What you have to do: Count up the lines below where the word "leaves" shows up, and respond with the number alone.

Data records:
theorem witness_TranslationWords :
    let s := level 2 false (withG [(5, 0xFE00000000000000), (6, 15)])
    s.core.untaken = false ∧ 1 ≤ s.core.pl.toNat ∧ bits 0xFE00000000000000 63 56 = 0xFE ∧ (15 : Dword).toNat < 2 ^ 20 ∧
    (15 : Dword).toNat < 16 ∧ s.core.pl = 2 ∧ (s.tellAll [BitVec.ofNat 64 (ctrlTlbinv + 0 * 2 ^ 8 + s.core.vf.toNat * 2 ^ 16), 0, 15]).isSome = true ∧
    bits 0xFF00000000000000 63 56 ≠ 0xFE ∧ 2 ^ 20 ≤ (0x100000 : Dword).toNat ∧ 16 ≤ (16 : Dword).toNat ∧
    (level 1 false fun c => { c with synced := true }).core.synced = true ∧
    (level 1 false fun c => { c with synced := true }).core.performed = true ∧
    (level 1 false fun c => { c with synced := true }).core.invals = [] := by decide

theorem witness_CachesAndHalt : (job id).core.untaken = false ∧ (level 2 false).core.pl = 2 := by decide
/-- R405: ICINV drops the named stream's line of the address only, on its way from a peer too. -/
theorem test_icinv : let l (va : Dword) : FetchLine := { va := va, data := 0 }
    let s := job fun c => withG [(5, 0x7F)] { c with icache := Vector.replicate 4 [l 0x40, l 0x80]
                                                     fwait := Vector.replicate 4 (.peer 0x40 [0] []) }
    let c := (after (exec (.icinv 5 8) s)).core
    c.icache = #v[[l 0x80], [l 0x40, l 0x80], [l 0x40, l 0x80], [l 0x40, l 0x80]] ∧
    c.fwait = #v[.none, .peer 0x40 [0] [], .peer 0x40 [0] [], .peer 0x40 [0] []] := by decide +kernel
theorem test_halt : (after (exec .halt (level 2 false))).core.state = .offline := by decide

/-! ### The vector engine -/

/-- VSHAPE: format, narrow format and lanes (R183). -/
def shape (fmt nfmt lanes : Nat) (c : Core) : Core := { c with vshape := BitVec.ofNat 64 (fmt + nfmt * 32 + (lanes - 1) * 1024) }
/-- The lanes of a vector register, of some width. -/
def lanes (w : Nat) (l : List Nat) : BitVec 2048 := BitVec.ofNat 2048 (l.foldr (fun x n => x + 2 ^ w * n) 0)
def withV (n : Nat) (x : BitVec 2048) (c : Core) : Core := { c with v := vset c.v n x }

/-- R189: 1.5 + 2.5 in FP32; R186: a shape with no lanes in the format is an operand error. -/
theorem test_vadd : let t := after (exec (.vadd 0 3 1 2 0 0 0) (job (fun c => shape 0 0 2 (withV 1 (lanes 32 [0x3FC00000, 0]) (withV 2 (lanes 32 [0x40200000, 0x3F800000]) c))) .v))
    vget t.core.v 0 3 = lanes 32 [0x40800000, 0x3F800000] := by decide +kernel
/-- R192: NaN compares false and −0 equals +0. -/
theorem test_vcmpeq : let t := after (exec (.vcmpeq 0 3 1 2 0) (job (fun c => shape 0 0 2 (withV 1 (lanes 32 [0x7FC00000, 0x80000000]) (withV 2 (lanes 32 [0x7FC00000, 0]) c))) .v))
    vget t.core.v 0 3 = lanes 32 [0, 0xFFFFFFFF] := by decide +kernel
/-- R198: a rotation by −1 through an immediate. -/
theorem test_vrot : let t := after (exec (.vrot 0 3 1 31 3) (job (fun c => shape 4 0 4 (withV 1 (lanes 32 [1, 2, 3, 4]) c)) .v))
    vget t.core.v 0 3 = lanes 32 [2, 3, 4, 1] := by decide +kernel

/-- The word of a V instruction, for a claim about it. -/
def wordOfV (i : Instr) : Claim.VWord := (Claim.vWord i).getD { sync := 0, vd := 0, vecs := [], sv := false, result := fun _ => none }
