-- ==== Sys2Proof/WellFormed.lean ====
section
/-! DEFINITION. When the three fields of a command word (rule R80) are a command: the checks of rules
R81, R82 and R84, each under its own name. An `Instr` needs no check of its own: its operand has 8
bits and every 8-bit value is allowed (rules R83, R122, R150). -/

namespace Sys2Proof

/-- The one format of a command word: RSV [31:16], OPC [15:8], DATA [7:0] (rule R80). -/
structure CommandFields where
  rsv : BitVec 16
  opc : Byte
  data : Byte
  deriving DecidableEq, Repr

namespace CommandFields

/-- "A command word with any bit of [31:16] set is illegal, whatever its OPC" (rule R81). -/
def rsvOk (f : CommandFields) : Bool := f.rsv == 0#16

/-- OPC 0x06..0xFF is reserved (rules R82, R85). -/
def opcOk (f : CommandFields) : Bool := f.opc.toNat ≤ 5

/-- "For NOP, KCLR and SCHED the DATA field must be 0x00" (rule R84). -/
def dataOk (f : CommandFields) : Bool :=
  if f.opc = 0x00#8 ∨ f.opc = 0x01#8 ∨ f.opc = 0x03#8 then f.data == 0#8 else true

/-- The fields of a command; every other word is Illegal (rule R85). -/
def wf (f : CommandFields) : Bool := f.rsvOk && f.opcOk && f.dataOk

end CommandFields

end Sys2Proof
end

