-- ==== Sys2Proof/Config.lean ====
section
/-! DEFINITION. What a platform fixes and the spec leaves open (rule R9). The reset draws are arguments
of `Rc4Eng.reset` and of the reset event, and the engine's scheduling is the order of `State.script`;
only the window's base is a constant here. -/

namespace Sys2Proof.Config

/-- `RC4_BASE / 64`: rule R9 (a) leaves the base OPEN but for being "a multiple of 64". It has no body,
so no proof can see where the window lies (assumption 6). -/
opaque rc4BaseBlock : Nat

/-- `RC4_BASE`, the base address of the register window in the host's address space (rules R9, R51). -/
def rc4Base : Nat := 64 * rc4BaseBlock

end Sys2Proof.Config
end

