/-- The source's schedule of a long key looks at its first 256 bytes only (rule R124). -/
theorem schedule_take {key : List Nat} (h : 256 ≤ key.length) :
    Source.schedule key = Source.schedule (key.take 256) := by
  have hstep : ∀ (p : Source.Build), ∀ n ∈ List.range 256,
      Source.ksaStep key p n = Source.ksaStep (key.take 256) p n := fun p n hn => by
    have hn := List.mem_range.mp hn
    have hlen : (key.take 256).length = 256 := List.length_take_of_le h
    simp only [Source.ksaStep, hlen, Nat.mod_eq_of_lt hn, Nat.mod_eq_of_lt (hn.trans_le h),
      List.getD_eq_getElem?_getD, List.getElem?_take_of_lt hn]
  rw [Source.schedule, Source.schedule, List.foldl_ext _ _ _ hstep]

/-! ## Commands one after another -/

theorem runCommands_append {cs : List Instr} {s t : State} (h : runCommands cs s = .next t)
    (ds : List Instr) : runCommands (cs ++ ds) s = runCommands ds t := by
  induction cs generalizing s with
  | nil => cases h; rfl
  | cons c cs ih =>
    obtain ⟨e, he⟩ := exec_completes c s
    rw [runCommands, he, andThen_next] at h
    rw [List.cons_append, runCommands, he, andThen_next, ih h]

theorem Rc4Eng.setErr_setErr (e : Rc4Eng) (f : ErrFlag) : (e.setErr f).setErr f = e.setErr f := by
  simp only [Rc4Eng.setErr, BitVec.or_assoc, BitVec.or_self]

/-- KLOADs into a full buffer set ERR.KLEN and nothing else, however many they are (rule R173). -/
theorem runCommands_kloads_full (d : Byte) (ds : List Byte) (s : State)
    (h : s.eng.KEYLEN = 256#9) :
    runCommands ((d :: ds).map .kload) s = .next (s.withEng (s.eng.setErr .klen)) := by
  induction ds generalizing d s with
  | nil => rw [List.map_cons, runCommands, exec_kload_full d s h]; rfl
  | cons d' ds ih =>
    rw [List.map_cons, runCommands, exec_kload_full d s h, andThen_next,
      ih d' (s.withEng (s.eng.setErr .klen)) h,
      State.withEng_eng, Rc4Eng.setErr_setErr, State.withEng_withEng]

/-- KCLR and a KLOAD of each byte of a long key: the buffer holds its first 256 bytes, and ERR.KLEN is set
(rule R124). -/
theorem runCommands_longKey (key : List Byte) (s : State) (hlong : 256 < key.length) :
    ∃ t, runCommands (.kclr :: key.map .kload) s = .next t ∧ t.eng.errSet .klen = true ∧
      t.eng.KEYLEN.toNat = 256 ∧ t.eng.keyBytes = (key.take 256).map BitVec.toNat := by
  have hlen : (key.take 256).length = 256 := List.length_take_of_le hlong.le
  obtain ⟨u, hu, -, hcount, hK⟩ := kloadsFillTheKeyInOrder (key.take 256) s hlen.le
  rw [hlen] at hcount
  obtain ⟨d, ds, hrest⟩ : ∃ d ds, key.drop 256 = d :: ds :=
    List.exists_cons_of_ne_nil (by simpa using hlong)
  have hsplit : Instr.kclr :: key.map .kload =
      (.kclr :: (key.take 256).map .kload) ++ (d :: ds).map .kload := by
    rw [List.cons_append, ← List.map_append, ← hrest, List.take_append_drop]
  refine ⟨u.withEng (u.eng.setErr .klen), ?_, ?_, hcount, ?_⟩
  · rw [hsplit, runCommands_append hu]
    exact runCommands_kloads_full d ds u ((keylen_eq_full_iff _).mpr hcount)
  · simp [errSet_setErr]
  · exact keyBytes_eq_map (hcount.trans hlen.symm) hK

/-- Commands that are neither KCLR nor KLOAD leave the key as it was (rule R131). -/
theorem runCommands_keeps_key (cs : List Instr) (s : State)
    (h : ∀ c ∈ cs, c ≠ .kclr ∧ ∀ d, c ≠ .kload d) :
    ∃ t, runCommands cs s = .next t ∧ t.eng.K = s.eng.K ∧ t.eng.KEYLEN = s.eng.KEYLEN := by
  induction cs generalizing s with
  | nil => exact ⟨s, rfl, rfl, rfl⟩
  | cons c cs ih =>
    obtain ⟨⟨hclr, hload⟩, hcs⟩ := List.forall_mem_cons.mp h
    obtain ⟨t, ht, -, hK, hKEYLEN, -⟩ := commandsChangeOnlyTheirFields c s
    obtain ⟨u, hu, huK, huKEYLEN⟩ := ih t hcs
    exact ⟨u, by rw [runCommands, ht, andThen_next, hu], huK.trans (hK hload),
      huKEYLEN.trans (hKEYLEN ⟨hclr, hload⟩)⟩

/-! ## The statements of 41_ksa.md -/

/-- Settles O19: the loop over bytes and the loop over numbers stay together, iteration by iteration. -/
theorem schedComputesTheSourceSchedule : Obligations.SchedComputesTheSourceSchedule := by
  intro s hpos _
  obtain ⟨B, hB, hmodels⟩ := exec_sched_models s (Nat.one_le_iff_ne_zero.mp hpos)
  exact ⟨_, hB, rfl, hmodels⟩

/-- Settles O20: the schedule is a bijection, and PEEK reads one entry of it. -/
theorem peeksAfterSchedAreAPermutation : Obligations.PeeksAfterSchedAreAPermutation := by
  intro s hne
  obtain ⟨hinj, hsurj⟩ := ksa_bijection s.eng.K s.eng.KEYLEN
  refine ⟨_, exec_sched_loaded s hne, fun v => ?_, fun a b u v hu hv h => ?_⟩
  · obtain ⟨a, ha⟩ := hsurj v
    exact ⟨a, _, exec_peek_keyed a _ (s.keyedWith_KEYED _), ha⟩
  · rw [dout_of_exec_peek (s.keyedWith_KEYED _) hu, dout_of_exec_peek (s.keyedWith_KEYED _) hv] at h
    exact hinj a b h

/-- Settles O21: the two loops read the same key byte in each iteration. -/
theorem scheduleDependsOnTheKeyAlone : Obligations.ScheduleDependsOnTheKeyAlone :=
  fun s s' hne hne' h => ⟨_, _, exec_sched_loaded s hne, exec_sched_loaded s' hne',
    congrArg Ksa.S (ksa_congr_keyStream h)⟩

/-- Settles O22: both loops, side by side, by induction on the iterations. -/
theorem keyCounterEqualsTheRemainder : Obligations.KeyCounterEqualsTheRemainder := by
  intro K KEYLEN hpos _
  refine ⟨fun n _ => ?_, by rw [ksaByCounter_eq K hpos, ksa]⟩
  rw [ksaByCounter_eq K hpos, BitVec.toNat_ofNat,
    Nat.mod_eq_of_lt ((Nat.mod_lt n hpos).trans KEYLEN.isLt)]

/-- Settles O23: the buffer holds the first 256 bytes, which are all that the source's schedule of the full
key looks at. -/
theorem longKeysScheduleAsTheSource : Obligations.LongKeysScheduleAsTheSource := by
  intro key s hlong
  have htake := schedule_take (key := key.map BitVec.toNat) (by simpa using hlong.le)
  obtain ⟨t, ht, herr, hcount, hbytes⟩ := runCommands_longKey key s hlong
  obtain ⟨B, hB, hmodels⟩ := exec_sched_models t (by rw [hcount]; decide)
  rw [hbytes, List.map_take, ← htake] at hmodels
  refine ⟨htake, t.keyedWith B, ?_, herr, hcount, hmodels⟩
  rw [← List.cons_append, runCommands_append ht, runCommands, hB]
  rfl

Your solution: 2